Military


Lahore Cantonment

LCCHS (Lahore Cantt Cooperative Housing Society) was establish on 19 March 1975 with the Registrar Coop Punjab. The business of the Society was carried out through a Management Committee (MC) consisting of 11-15 members. During 1989, in the general meeting of the members a byelaw, authorizing serving army officers to cast vote through postal ballot for electing MC members and making policy decisions was passed. This did not suit to some members due to their vested interests. Therefore they challenged the decision in the High Court. In 1991 High Court suspected the MC and instructed all the power of MC to Commander Lahore Corps. In order to improve the efficiency of LCCHS, the Society was converted into Defence Housing Authority on 2 Jul 1999. first through a Provincial Ordinance and finally through Federal DHA Order of 19 September 2002.

The Chief Executive of Islamic Republic of Pakistan very kindly promulgated DHA Order No 26 on wed 19 Sep 2002 for the reconstitution of Defence Housing Authority Lahore. After promulgation of Chief Executive Order, DHA is entirely a changed organization. It now has reinforced powers and the jurisdiction to acquire land any where in the province of Punjab.

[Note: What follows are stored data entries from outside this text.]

-- ==== Sys2Proof/Machine/Flt.lean ====
section
/-! DEFINITION. FLT's recording and reactions (R417, R420 to R428), the resets it drives (R421 to R425), the pass-tick
watch (R432), the Glen cores' restarts (R433, R434), and the writes of FLT_POP and FLT_FIRST_CLR (R436). -/

namespace Sys2Proof.Machine

/-! ### Which message is recorded next (R417) -/

/-- The order of R417: (PASS, CYCLE) ascending, then severity descending, then FSRC ascending. Within one cluster it is the order in
which the concentrator passes its pending messages on: oldest timestamp, then severity, then the lower SRC (R414). -/
def FltMsg.before (a b : FltMsg) : Bool :=
  if a.pass ≠ b.pass then decide (a.pass < b.pass)
  else if a.cycle ≠ b.cycle then decide (a.cycle < b.cycle)
  else if a.sev ≠ b.sev then decide (b.sev < a.sev)
  else decide (fsrcOf a.page a.src < fsrcOf b.page b.src)

/-- The held message that is recorded next. -/
def firstMsg : List (Nat × FltMsg) → Option FltMsg
  | [] => none
  | e :: t =>
    match firstMsg t with
    | none => some e.2
    | some m => if m.before e.2 then some m else some e.2

/-- Does another message of the same cycle exist, held or just recorded (R417)? -/
def State.coincides (s : State) (m : FltMsg) : Bool :=
  decide (s.flt.lastTime = some (m.pass, m.cycle))
    || s.flt.pend.any (fun e => decide (e.2 ≠ m ∧ e.2.pass = m.pass ∧ e.2.cycle = m.cycle))

/-! ### Reactions (R420, R423, R433) -/

/-- How FLT reacts to a CONTAINED record. -/
inductive Reaction where
  | own (code : Nat)
  | reset (what : ScopeOf)
  deriving DecidableEq, Repr

/-- CONTAINED sources whose chapter names a reaction other than a reset, with its code (R95, R117, R181, R195, R241, R247,
R257, R264, R275, R325, R326, R391, R409, R471, R484, R523, R541). -/
def ownReaction (p n : Nat) : Option Nat :=
  if p = 0x90 ∧ n = 0 then some 3 else if p = 0x20 ∧ (n = 3 ∨ n = 4) then some 1 else if p = 0x21 ∧ n = 0 then some 1
  else if p = 0x2D ∧ n = 1 then some 0 else if p = 0x2D ∧ n = 3 then some 1
  else if 0x60 ≤ p ∧ p < 0x70 ∧ n = 0 then some 1 else if 0x60 ≤ p ∧ p < 0x70 ∧ n = 4 then some 0
  else if p = 0x70 ∧ n = 0 then some 0 else if p = 0x70 ∧ n = 2 then some 1
  else if 0x30 ≤ p ∧ p < 0x50 ∧ n = 0 then some 0
  else if (p = 0x50 ∨ p = 0x54) ∧ n = 2 then some 1
  else if 0xB0 ≤ p ∧ p < 0xB4 ∧ n = 1 then some 1
  else if p = 0x80 ∧ n = 0 then some 0
  else if alwaysOn p ∨ (0x90 ≤ p ∧ p < 0x94) then some (if p = 0x98 ∧ n = 1 ∨ p = 0x01 then 1 else 0)
  else none

/-- How often block `b` was reset within ESC_MS (R423). -/
def State.recentResets (s : State) (b : Nat) : Nat :=
  (s.flt.resets.filter (fun e => decide (e.1 = b ∧ s.now < e.2 + s.cfg FLT_ESC_ESC_MS * 1000))).length

/-- Does core `k`'s crash call for a reset of the whole cluster: its third within 10 s, or all four cores within 1 ms
(R433)? -/
def State.clusterCrash (s : State) (k : Nat) : Bool :=
  decide (3 ≤ (s.flt.crashes.filter (fun e => decide (e.1 = k ∧ s.now < e.2 + 10000000))).length)
    || (List.range 4).all (fun j => s.flt.crashes.any (fun e => decide (e.1 = j ∧ s.now < e.2 + 1000)))

/-- The reaction to a CONTAINED fault of source `n` of page `p` (R420, R423, R433). -/
def State.reaction (s : State) (p n : Nat) : Reaction :=
  if 0xD0 ≤ p ∧ p < 0xD4 then (if s.clusterCrash (p - 0xD0) then .reset (.domain 4) else .reset (.core (p - 0xD0)))
  else
    match ownReaction p n with
    | some c => .own c
    | none =>
      if s.cfg FLT_ESC_ESC_N ≤ s.recentResets (blockOf p) then .reset (.domain (domainOf p)) else .reset (.block (blockOf p))

/-- The code of a reaction (R419). DEDUCED, log 38. -/
def Reaction.code : Reaction → Nat
  | .own c => c
  | .reset (.domain _) => 3
  | .reset _ => 2

/-- A reset that is an escalation of a repeated fault (R423). -/
def escalates (p : Nat) (r : Reaction) : Bool :=
  match r with
  | .reset (.domain _) => !(decide (0xD0 ≤ p ∧ p < 0xD4))
  | _ => false

/-- An escalation is counted and shown (R423). -/
def State.escalated (s : State) : State := (s.fltStatus (2 ^ 25)).bump FLT_CNT_ESC_COUNT

/-- A reset is called for: it is asserted at the next tick, once (R421). -/
def State.callReset (s : State) (what : ScopeOf) (parent : Nat) : State :=
  if s.flt.scopes.any (fun c => decide (c.what = what)) then s
  else s.setFlt { s.flt with scopes := s.flt.scopes ++ [⟨what, parent, .waiting, s.now, s.now⟩] }

/-- The reaction to a record is started. -/
def State.react (s : State) (p : Nat) (r : Reaction) (fseq : Nat) : State :=
  match r with
  | .own _ => s
  | .reset w => if escalates p r then (s.escalated).callReset w fseq else s.callReset w fseq

/-- The REACTION code of a FATAL record: the first brought the safe state, with or without a save (R419, R430). -/
def State.fatalCode (s : State) : Nat := if s.flt.fatalDue then (if s.flag FLT_SAFE_SAVED then 5 else 4) else 0

/-- The REACTION code of a dry FATAL record: the reaction it would have had (R428, R429). -/
def State.dryFatalCode (s : State) : Nat :=
  if s.flag FLT_SAFE_SAFE then 0
  else if s.flag SAVE_STAT_SOUND && s.cfgOn SAVE_CTRL_FATAL_EN && !s.saving && !s.save.ended then 5 else 4

/-- The record of a message with a reaction code and the DRY flag (R419). -/
def FltMsg.record (m : FltMsg) (co dry : Bool) (code : Nat) : FltRec :=
  ⟨0, clusterOf m.page, m.sev, co, m.conseq, m.inj, dry, srcOf m.page m.src, m.kind, m.rep, code, m.addr, m.parent,
    m.pass, m.cycle, 0⟩

/-- FLT records the next held message and reacts to it (R417 to R420, R424, R425, R428). -/
def State.recordNext (s : State) : State :=
  match firstMsg s.flt.pend with
  | none => s
  | some m =>
    let co := s.coincides m
    let t := s.setFlt { s.flt with
      pend := Sparse.set (fun _ => noMsg) s.flt.pend (fsrcOf m.page m.src) noMsg, lastTime := some (m.pass, m.cycle) }
    let fseq := s.get FLT_SEQ_NEXT
    if m.conseq then t.makeRecord (m.record co false 6)
    else if m.sev ≤ 1 then t.makeRecord (m.record co false 0)
    else if ¬ s.reacts m.inj then
      t.makeRecord (m.record co true (if m.sev = 3 then s.dryFatalCode else (s.reaction m.page m.src).code))
    else if m.sev = 3 then t.makeRecord (m.record co false s.fatalCode)
    else if s.flag FLT_SAFE_SAFE then t.makeRecord (m.record co false 0)
    else
      let r := s.reaction m.page m.src
      (t.makeRecord (m.record co false r.code)).react m.page r fseq

/-! ### Asserting and releasing resets (R421 to R425) -/

/-- Does a reset cover page `p` when it is asserted: never always-on logic, FLT, or SAVE during a save (R426)? -/
def State.inScope (s : State) (w : ScopeOf) (p : Nat) : Bool := !s.neverShadowed p && w.covers p

/-- HLK's reset discards the requests whose own entry reads uncorrectable: a read is answered with poison, a write is
dropped and recorded (R364). -/
def State.discardBad (s : State) : State :=
  let bad := s.hlk.buf.filter (fun r => s.hlk.badEntries.contains r.seq)
  bad.foldl (fun t r =>
      if r.write then t.event .droppedWrite 0x10 [r.line * 64 % 2 ^ 32, r.line * 64 / 2 ^ 32]
      else (t.bump HLK_PSN_TX_COUNT).reply r (fun n => .memData n 0 true))
    (s.setHlk { s.hlk with buf := s.hlk.buf.filter (fun r => !s.hlk.badEntries.contains r.seq), badEntries := [] })

/-- A domain reset discards the queues of its domain (R422). -/
def State.discardQueues (s : State) (d : Nat) : State :=
  if d = 3 then
    ((s.setPers { s.pers with hold := [], recWait := [] }).setRstr { s.rstr with heldTable := [] }).refreshHeld
  else if d = 5 then s.setHlk { s.hlk with buf := [] }
  else if d = 6 ∨ d = 7 then
    s.setDrc { s.drc with rows := s.drc.rows.filter (fun e => decide ((e.1 / 1024 = 0) ≠ (d = 6)))
                          queue := s.drc.queue.filter (fun r => decide ((drcOf r.line = 0) ≠ (d = 6))) }
  else if d = 8 then s.setFarr { s.farr with queues := [], stripes := [] }
  else s

/-- A Glen core's reset: it restarts, its work waits, an update in hand ends with ABORTED, and a capacity test ends, its load
switched off by the restarted firmware (R433, R434, R510, R547). -/
def State.coreReset (s : State) (k : Nat) : State :=
  let t := (s.put (GLC_STAT_STATE k) 2).svcFail 0x0D
  if t.flag UPK_STAT_CAP_RUN then
    ((t.abortCapTest).setSave { t.save with chgEn := true }).setTwl { t.twl with glen := t.twl.glen + 1 }
  else t

/-- What a reset that FLT begins does when it is asserted (R421, R295, R364, R433): its movers abort, HLK discards what reads
uncorrectable, a domain's queues are discarded. The blocks' registers come back as they were: the state reload of R422. A block
reset of a DRC leaves its queues as they are: their requests are offered again (R333). -/
def State.assertReset (s : State) (w : ScopeOf) : State :=
  match w with
  | .core k => s.coreReset k
  | .block b => ((if b = 0x10 then s.discardBad else s).resetMovers (fun p => s.inScope w p)).refreshHlk
  | .domain d =>
    let t := (((s.discardQueues d).resetMovers (fun p => s.inScope w p)).refreshHlk)
    if d = 4 then (List.range 4).foldl State.coreReset t else t

/-- At the tick every waiting reset is asserted (R421). -/
def State.assertResets (s : State) : State :=
  let due := s.flt.scopes.filter (fun c => decide (c.phase = .waiting))
  let t := s.setFlt { s.flt with
    scopes := s.flt.scopes.map (fun c => if c.phase = .waiting then { c with phase := .asserted, since := s.now } else c)
    resets := s.flt.resets ++ due.filterMap (fun c => match c.what with
      | .block b => some (b, s.now)
      | _ => none) }
  due.foldl (fun u c => u.assertReset c.what) t

/-- The pages of a block read SOFT_RST 0 again. -/
def State.endSoft (s : State) (w : ScopeOf) : State :=
  match w with
  | .block b => (pagesOf b).foldl (fun t p => if t.flag (PAGE_CTRL_SOFT_RST p) then t.put (PAGE_CTRL_SOFT_RST p) 0 else t) s
  | _ => s

/-- The block or domain reports ready and its reset is released; `late` when it reports in the cycle its limit expires
(R421, R425). -/
def State.releaseReset (s : State) (w : ScopeOf) (late : Bool) : State :=
  if s.flt.scopes.any (fun c => decide (c.what = w ∧ c.phase = .asserted)) then
    let t := s.setFlt { s.flt with scopes := s.flt.scopes.map (fun c =>
      if c.what = w ∧ c.phase = .asserted then { c with phase := .settling, since := s.now } else c) }
    ((if late then t.lateOk 0x90 else t).endSoft w).refreshHlk
  else s

/-- Writes the measured stall into the record that began the reset (R422). -/
def setStall (fseq us : Nat) (r : FltRec) : FltRec := if r.fseq = fseq then { r with stall := us } else r

/-- The stall of a reaction: its record, the longest, and STALL_OVER above 400 µs (R422). -/
def State.recordStall (s : State) (fseq us : Nat) : State :=
  let t := s.setFlt { s.flt with log := s.flt.log.map (setStall fseq us), first := s.flt.first.map (setStall fseq us) }
  let u := t.put FLT_STALL_MAX_US (max (t.get FLT_STALL_MAX_US) (min us 0xFFFF))
  if 400 < us then (((u.fltStatus (2 ^ 27)).raiseInt 0x90 5).raiseFault 0x90 3 7 0) else u

/-- Two passes after its release a reset's scope is shadowed no more; the stall of FLT's reaction is measured then
(R422, R425). -/
def State.endShadow (s : State) (w : ScopeOf) (us : Nat) : State :=
  match s.flt.scopes.find? (fun c => decide (c.what = w ∧ c.phase = .settling)) with
  | none => s
  | some c =>
    if s.now < c.since + 2 then s
    else
      let t := s.setFlt { s.flt with scopes := s.flt.scopes.filter (fun d => decide (d ≠ c)) }
      if c.parent = 0 then t else t.recordStall c.parent us

/-- A block reset passes 200 µs: RESET_OVERRUN, and a reset of the block's power domain (R423). -/
def State.resetOverrun (s : State) (b : Nat) : State :=
  match s.flt.scopes.find? (fun c => decide (c.what = .block b ∧ c.phase = .asserted)) with
  | none => s
  | some c =>
    if s.now < c.since + 200 then s
    else
      let t := s.raiseFault 0x90 0 0x0B b
      let u := t.setFlt { t.flt with scopes := t.flt.scopes.filter (fun d => decide (d ≠ c)) }
      (u.escalated).callReset (.domain (domainOf b)) c.parent

/-- A domain reset passes 300 µs: RESET_STUCK, which is FATAL (R423). -/
def State.resetStuck (s : State) (d : Nat) : State :=
  match s.flt.scopes.find? (fun c => decide (c.what = .domain d ∧ c.phase = .asserted)) with
  | none => s
  | some c =>
    if s.now < c.since + 300 then s
    else ((s.escalated).raiseFault 0x90 1 0x0B (((List.range 256).find? (fun p => implemented p && decide (domainOf p = d))).getD 0))

/-! ### The pass tick is watched (R432) -/

/-- No tick for 100 µs in RUN, TERRACE, SAVE or RESTORE: TICK_STALL; the check is off in BASIN, and outside these states. -/
def State.tickStall (s : State) : State :=
  if s.get PWR_STAT_STATE = 2 ∨ s.rst.phase = .off ∨ s.rst.phase = .recovery then s else s.raiseFault 0x90 6 5 0

/-! ### Glen cores (R433) -/

/-- Core `k` crashes with source `n` of its page (R433, R437). -/
def State.coreCrash (s : State) (k n : Nat) : State :=
  let t := s.setFlt { s.flt with crashes := s.flt.crashes ++ [(k, s.now)] }
  (t.put (GLC_STAT_LAST_CAUSE k) n).bump (GLC_CRASH_COUNT k)

/-- A restarted core runs again (R433). -/
def State.coreBack (s : State) (k us : Nat) : State :=
  if s.get (GLC_STAT_STATE k) = 2 then (s.put (GLC_STAT_STATE k) 1).put (GLC_RESTART_US_US k) us else s

/-! ### FLT_POP and FLT_FIRST_CLR (R436) -/

/-- A write to FLT_POP removes the oldest record. -/
def State.fltPop (s : State) : State := s.setFlt { s.flt with log := s.flt.log.drop 1 }

/-- A write to FLT_FIRST_CLR clears FLT_FIRST. -/
def State.fltFirstClr (s : State) : State := s.setFlt { s.flt with first := none }

end Sys2Proof.Machine
end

Lahore Cantt is located in the eastern part of Lahore city. It is an open place as compared to the rest of the Lahore city. Pakistan's Army has maintained its setup in Lahore by deploying two of its Divisions in Lahore Cantt, namely the 10th and 11th Divisions. The Headquarters of 4 Corps is also located there. The Allama Iqbal International Airport is also located in Lahore Cantt. As far as public places are concerned, the most famous among these is Fortress Stadium, which contains a big market and a park. There is a sub-cantt in Lahore Cantt, known as Mahfooz Shaheed Garrision. It is located near the Indian border at a distance of few kilometers. And it is probably the home of 10th Division of Pakistan Army.

The cantonment area in Lahore, which, up until the early 1980s, comprised a large segment of army training grounds and firing ranges, was almost entirely converted into a residential area. In effect, army exercise and training grounds were converted from public to private use without the consent of the government or the public for whose safety the land was initially provided.

Lahore is the capital of the Pakistani province of Punjab and is the second largest city in Pakistan after Karachi. It is popularly known as the Heart of Pakistan, due to its historical importance in the creation of Pakistan, and also being a cultural, political and educational centre of the country. It is also often called the Garden of the Mughals or the City of Gardens because of the heritage of the Mughal Empire. It is located near the Ravi River and Wagah, close to the Pakistan-India border.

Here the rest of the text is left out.